## What is being asked
The expected output is exactly the lines below, starting at the line with "def xdist (x" and ending at the line with "which is a NaN. -/", both included; no other line belongs in it.

+++ Source records +++

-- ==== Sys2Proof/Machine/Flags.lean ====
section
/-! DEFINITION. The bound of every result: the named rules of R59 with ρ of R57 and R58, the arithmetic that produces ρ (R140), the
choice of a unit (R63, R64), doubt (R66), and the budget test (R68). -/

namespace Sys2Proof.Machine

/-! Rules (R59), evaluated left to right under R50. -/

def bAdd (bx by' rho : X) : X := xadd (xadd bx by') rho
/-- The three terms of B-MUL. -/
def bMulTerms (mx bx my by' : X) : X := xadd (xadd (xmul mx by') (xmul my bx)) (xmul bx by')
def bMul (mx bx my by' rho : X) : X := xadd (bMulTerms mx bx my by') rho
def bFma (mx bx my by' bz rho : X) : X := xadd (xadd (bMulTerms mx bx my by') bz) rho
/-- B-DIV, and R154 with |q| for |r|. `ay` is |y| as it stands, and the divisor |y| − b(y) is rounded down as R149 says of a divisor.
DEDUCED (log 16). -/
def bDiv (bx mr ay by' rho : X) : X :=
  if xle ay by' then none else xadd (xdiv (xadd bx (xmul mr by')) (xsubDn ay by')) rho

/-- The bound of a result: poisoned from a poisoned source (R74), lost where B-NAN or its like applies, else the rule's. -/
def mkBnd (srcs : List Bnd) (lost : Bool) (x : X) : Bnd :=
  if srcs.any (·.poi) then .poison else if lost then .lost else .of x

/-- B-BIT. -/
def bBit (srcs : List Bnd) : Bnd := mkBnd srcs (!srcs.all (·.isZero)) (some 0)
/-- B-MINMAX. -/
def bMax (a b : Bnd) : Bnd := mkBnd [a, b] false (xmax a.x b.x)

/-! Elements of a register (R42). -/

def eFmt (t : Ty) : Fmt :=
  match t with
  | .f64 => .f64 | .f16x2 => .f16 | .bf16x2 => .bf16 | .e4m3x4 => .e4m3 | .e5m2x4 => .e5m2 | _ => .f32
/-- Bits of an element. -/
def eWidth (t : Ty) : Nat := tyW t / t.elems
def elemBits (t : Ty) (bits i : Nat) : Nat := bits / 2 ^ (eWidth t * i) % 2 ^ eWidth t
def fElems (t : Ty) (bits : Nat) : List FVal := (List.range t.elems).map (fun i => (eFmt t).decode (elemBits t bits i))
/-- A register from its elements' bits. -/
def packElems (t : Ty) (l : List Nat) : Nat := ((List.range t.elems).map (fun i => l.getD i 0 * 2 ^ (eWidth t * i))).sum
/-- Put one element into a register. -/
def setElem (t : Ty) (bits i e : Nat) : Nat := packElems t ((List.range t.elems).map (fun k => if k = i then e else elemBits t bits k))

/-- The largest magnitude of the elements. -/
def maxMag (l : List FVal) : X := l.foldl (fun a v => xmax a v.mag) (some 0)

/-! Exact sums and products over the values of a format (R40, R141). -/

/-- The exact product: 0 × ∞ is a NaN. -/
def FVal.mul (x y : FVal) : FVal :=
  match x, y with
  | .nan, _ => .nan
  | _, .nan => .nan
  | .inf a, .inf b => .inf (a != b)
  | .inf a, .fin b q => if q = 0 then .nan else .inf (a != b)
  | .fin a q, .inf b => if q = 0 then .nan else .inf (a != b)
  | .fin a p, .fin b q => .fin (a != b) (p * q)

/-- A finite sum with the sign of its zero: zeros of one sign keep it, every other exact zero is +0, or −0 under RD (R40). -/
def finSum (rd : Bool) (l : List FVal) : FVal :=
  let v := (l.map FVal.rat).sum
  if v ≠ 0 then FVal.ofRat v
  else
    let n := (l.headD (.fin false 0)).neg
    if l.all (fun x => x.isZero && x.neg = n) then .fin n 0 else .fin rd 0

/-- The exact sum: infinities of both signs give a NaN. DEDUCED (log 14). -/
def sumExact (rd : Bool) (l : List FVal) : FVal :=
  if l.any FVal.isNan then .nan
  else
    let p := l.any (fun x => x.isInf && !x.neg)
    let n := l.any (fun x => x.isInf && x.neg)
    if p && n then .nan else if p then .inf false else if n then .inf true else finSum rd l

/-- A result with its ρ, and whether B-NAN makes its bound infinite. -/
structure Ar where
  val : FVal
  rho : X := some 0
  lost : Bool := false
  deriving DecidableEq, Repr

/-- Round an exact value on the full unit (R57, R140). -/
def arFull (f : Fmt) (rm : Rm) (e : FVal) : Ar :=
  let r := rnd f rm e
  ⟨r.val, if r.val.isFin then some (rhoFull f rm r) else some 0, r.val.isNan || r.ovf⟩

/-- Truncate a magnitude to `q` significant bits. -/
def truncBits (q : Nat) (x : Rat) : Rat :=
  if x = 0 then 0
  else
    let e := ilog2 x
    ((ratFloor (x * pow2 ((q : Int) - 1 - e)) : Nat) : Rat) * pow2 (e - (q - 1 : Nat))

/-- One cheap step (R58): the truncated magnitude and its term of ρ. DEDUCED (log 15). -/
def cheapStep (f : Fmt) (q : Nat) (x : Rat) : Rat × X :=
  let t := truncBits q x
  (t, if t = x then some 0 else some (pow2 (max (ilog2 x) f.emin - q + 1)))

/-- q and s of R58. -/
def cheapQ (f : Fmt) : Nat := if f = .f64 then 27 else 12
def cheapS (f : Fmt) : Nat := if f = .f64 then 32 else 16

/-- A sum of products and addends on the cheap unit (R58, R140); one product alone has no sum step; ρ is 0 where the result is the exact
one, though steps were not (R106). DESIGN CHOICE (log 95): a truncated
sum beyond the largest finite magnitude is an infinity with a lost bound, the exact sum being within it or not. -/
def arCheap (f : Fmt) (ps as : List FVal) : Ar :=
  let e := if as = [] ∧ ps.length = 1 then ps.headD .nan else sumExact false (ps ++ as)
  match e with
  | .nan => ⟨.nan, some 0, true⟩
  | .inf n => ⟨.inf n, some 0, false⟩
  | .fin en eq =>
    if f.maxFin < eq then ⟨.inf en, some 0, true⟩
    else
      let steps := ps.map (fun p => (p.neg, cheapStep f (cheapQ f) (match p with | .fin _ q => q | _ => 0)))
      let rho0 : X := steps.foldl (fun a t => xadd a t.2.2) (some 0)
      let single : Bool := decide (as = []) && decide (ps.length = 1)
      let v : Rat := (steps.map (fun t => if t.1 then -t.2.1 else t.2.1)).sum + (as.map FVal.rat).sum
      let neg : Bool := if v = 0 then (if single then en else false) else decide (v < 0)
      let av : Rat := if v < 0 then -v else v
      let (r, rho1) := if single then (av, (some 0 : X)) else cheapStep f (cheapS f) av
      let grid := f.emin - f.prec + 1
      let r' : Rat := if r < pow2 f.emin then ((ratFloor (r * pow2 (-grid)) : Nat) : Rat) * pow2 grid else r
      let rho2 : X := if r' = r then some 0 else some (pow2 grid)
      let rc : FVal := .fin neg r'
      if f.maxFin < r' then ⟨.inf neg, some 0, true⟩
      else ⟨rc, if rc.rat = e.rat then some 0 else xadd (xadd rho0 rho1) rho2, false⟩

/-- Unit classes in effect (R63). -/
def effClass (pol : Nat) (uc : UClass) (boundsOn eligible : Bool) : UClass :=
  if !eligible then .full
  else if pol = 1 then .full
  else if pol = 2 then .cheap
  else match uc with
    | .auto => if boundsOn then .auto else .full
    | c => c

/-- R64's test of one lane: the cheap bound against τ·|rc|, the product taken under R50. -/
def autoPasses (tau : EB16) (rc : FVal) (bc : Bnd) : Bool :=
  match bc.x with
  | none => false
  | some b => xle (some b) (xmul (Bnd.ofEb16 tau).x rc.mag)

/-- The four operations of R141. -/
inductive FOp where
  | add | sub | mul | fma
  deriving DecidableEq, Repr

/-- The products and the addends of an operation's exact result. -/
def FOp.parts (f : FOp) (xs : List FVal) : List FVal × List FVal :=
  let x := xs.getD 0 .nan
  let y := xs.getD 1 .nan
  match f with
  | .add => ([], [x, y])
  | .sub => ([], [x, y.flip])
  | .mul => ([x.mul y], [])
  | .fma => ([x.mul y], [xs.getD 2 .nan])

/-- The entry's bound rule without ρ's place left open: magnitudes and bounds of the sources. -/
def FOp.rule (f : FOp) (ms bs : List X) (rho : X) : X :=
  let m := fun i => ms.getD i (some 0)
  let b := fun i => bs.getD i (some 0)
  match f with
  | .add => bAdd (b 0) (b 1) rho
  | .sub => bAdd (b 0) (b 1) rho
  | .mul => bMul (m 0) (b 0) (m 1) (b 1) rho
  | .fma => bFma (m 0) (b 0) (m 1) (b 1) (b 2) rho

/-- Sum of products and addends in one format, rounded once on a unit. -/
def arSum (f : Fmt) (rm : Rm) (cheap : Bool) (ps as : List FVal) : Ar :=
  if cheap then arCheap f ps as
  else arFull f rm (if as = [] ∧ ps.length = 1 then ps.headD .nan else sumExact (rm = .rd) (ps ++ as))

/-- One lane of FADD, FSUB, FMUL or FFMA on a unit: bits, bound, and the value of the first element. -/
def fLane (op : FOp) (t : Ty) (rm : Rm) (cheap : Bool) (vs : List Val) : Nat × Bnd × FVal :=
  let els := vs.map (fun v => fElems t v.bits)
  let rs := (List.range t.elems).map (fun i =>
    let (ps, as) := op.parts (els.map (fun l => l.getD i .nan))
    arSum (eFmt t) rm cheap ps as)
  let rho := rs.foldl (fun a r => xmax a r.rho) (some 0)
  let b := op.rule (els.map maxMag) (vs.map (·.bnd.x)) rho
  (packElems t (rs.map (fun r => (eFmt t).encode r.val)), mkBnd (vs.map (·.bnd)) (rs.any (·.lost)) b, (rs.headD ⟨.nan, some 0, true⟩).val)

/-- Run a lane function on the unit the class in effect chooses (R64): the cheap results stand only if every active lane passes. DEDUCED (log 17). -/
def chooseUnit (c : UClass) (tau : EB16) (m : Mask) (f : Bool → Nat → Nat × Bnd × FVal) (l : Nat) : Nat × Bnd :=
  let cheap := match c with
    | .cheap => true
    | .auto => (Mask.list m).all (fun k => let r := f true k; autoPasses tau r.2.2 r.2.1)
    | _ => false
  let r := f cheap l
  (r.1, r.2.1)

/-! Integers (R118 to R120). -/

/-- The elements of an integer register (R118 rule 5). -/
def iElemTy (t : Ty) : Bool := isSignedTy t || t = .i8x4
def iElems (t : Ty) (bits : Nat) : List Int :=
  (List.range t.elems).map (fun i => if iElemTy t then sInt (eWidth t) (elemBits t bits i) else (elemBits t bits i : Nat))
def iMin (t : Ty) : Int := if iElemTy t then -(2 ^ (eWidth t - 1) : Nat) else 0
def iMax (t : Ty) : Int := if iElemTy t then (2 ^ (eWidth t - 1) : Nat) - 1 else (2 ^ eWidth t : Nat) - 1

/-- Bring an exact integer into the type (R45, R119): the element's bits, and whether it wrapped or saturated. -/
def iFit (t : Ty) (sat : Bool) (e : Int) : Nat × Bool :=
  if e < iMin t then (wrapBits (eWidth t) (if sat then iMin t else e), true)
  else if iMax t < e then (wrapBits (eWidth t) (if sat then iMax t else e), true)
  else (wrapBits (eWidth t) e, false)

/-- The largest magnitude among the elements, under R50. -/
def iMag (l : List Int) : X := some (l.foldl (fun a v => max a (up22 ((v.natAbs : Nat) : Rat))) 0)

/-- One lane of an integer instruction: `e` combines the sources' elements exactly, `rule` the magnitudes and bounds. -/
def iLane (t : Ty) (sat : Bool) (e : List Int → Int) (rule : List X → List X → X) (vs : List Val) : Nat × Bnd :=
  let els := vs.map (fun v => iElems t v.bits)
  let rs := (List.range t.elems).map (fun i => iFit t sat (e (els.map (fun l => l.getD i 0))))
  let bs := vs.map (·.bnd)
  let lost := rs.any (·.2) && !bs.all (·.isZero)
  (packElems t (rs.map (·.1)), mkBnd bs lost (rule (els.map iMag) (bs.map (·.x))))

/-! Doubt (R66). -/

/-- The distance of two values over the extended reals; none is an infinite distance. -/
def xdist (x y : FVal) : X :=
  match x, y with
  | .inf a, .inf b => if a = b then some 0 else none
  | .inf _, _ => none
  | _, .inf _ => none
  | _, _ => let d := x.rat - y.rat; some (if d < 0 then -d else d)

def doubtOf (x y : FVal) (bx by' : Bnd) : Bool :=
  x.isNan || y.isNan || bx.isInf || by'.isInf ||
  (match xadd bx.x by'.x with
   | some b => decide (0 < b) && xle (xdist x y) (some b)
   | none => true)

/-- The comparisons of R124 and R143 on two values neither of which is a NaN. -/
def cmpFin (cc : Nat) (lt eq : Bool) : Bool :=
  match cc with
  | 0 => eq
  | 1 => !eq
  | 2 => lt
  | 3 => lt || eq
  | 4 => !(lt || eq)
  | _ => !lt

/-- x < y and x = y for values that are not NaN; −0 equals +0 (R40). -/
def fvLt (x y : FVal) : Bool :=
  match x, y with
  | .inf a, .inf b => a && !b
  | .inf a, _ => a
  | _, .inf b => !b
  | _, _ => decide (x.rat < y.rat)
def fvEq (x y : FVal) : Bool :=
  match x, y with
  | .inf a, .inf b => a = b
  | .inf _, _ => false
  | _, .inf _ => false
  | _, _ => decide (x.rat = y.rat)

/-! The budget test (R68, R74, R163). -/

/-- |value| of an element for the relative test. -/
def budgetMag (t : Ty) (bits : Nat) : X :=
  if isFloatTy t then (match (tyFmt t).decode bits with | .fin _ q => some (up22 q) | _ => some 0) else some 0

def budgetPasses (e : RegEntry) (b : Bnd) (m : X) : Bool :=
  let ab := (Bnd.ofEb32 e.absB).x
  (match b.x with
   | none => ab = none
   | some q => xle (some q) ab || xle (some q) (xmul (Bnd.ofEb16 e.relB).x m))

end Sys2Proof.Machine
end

+++
+++ Source records +++

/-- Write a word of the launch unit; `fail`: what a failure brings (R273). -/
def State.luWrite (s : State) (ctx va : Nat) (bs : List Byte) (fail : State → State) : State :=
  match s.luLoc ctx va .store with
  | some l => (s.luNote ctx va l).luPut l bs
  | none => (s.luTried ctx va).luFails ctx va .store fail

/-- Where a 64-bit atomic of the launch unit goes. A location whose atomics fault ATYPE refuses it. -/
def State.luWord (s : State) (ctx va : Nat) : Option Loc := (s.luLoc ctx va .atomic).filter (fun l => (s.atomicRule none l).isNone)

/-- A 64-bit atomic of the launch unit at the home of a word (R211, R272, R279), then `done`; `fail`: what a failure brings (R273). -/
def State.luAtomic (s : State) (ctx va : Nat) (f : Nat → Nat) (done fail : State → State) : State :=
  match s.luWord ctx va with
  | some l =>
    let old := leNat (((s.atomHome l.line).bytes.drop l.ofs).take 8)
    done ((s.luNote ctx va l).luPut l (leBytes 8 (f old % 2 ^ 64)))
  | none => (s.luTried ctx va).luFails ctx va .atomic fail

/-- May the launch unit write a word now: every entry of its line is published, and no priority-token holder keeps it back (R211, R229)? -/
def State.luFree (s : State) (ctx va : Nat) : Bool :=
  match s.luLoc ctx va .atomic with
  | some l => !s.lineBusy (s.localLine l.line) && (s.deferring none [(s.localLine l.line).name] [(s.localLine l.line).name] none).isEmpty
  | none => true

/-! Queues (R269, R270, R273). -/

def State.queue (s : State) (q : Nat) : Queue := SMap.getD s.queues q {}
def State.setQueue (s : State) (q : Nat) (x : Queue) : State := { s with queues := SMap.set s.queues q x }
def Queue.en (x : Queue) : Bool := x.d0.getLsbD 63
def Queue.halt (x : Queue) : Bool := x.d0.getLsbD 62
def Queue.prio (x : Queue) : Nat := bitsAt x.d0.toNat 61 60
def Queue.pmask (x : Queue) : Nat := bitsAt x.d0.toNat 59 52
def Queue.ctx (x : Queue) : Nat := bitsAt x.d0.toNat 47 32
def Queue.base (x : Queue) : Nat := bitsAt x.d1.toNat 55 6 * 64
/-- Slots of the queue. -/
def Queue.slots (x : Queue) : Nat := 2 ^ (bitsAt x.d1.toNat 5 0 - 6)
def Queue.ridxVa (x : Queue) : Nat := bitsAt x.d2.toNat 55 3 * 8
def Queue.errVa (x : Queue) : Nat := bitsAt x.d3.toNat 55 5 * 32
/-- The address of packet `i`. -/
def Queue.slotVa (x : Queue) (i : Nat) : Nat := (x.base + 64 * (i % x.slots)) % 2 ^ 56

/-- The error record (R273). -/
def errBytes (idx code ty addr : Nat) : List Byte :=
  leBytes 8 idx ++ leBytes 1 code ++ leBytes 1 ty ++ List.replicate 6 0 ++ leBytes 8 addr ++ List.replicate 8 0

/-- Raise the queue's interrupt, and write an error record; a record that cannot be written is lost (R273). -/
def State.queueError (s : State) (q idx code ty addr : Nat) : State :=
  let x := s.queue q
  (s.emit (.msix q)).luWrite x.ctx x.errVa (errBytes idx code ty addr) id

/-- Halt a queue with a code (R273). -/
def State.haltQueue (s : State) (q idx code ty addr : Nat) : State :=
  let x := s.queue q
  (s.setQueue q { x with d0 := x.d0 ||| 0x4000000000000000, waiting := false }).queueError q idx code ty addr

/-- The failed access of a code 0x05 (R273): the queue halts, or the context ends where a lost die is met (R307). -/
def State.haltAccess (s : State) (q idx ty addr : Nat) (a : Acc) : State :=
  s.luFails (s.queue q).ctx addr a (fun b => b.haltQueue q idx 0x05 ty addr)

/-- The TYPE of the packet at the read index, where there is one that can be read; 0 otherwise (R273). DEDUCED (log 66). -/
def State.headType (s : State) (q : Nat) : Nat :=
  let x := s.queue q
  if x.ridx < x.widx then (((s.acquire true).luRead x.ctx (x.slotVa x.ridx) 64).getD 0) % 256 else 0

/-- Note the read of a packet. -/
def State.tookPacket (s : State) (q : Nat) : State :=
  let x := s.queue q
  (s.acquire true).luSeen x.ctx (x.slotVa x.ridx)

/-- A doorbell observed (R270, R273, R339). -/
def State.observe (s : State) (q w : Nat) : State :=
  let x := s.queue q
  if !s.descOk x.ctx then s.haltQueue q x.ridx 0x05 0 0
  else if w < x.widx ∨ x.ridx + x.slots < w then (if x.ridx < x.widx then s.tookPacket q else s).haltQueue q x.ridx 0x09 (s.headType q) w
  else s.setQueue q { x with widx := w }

+++
+++ Source records +++

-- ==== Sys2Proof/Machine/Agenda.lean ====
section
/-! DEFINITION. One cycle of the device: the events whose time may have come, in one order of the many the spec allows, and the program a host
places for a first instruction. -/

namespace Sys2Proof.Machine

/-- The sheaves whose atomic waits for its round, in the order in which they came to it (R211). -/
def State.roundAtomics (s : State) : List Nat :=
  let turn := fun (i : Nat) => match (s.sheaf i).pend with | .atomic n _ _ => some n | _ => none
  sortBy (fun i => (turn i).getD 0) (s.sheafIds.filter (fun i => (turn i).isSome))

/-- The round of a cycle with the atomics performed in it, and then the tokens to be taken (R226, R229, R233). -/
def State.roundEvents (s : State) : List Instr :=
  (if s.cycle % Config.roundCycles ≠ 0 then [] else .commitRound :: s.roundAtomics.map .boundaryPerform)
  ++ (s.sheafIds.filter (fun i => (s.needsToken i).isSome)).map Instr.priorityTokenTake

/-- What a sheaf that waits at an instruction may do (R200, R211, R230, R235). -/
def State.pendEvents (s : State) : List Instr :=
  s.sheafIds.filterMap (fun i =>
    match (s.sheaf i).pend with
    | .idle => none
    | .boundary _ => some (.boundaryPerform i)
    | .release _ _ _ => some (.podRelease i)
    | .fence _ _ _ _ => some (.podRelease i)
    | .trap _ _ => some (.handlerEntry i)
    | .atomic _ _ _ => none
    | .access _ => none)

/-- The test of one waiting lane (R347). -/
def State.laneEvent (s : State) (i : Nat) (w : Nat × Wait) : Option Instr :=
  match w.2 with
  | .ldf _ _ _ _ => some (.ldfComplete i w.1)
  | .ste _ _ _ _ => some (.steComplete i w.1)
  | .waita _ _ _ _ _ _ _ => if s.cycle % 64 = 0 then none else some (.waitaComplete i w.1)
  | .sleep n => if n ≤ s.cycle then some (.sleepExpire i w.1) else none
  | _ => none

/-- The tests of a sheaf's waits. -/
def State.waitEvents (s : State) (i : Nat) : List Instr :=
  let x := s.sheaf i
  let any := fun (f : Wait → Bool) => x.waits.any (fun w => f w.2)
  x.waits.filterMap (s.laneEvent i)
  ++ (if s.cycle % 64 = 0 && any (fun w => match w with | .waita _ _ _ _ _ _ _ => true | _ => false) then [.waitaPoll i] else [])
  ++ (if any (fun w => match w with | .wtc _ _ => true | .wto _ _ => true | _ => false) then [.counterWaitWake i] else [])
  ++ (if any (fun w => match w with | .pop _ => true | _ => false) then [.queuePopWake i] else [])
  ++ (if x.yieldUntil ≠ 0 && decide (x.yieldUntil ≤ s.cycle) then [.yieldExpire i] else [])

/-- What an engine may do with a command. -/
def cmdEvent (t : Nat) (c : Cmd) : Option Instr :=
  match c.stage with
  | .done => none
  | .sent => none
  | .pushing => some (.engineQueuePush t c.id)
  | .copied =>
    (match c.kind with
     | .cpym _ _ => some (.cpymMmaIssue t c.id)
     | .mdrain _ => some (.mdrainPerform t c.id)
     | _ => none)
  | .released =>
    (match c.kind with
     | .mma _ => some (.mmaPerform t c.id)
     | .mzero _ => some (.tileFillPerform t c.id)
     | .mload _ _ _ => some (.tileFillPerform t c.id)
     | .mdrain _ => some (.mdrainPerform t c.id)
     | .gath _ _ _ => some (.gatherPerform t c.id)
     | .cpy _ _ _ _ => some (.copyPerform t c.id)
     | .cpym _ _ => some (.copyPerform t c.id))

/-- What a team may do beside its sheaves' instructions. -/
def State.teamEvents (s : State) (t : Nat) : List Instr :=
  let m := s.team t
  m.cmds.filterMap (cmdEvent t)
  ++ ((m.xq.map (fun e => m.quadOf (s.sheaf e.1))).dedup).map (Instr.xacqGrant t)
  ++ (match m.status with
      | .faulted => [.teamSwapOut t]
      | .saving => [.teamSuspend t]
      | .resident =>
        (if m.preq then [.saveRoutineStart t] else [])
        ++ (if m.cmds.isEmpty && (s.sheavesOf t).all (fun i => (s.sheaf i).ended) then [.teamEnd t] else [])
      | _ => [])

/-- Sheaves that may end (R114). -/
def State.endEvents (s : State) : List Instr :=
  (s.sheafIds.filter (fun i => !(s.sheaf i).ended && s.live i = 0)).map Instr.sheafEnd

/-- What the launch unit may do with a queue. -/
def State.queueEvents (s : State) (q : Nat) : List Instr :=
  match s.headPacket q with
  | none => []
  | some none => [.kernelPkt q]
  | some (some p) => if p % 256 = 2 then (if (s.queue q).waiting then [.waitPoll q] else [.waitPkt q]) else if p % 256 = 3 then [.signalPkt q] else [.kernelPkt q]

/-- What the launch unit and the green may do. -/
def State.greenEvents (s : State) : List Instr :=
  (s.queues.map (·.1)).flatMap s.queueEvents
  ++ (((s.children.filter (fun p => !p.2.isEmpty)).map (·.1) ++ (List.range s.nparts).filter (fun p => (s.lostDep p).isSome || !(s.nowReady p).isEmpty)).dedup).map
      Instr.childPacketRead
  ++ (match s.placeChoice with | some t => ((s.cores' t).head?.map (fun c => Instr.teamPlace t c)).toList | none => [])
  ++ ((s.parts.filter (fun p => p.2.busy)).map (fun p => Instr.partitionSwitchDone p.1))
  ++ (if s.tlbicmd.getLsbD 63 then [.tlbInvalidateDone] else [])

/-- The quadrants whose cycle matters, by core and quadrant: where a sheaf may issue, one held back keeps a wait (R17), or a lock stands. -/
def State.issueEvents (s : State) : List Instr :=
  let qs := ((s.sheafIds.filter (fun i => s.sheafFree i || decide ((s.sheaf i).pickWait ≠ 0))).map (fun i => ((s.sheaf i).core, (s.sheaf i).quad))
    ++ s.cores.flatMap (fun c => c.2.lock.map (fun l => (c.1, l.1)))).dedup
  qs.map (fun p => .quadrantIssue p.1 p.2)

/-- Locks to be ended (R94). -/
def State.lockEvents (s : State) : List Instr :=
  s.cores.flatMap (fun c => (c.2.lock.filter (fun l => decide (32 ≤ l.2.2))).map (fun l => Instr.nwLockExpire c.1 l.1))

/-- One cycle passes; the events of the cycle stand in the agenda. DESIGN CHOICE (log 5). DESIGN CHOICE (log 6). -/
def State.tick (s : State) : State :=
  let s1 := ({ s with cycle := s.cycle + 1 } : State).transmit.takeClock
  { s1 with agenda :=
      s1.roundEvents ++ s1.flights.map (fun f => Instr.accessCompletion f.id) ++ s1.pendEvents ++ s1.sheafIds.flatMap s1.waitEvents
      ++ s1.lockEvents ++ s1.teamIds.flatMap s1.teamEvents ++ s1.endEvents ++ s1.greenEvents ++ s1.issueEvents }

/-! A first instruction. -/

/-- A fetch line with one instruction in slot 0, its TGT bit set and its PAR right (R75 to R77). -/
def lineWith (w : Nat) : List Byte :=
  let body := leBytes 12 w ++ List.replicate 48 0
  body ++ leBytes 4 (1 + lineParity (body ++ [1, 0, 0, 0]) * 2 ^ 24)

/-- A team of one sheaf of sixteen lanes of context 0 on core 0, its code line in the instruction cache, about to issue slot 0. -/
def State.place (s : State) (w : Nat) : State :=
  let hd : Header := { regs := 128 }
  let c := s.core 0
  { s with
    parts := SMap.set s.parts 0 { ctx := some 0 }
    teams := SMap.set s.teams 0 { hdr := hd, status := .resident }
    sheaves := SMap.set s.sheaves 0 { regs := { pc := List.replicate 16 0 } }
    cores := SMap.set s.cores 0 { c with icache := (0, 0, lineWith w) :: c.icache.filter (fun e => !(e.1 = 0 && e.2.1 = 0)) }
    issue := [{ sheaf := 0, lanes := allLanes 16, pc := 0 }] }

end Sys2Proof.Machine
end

+++

## Result of the exercise
def xdist (x y : FVal) : X :=
  match x, y with
  | .inf a, .inf b => if a = b then some 0 else none
  | .inf _, _ => none
  | _, .inf _ => none
  | _, _ => let d := x.rat - y.rat; some (if d < 0 then -d else d)

def doubtOf (x y : FVal) (bx by' : Bnd) : Bool :=
  x.isNan || y.isNan || bx.isInf || by'.isInf ||
  (match xadd bx.x by'.x with
   | some b => decide (0 < b) && xle (xdist x y) (some b)
   | none => true)

/-- The comparisons of R124 and R143 on two values neither of which is a NaN. -/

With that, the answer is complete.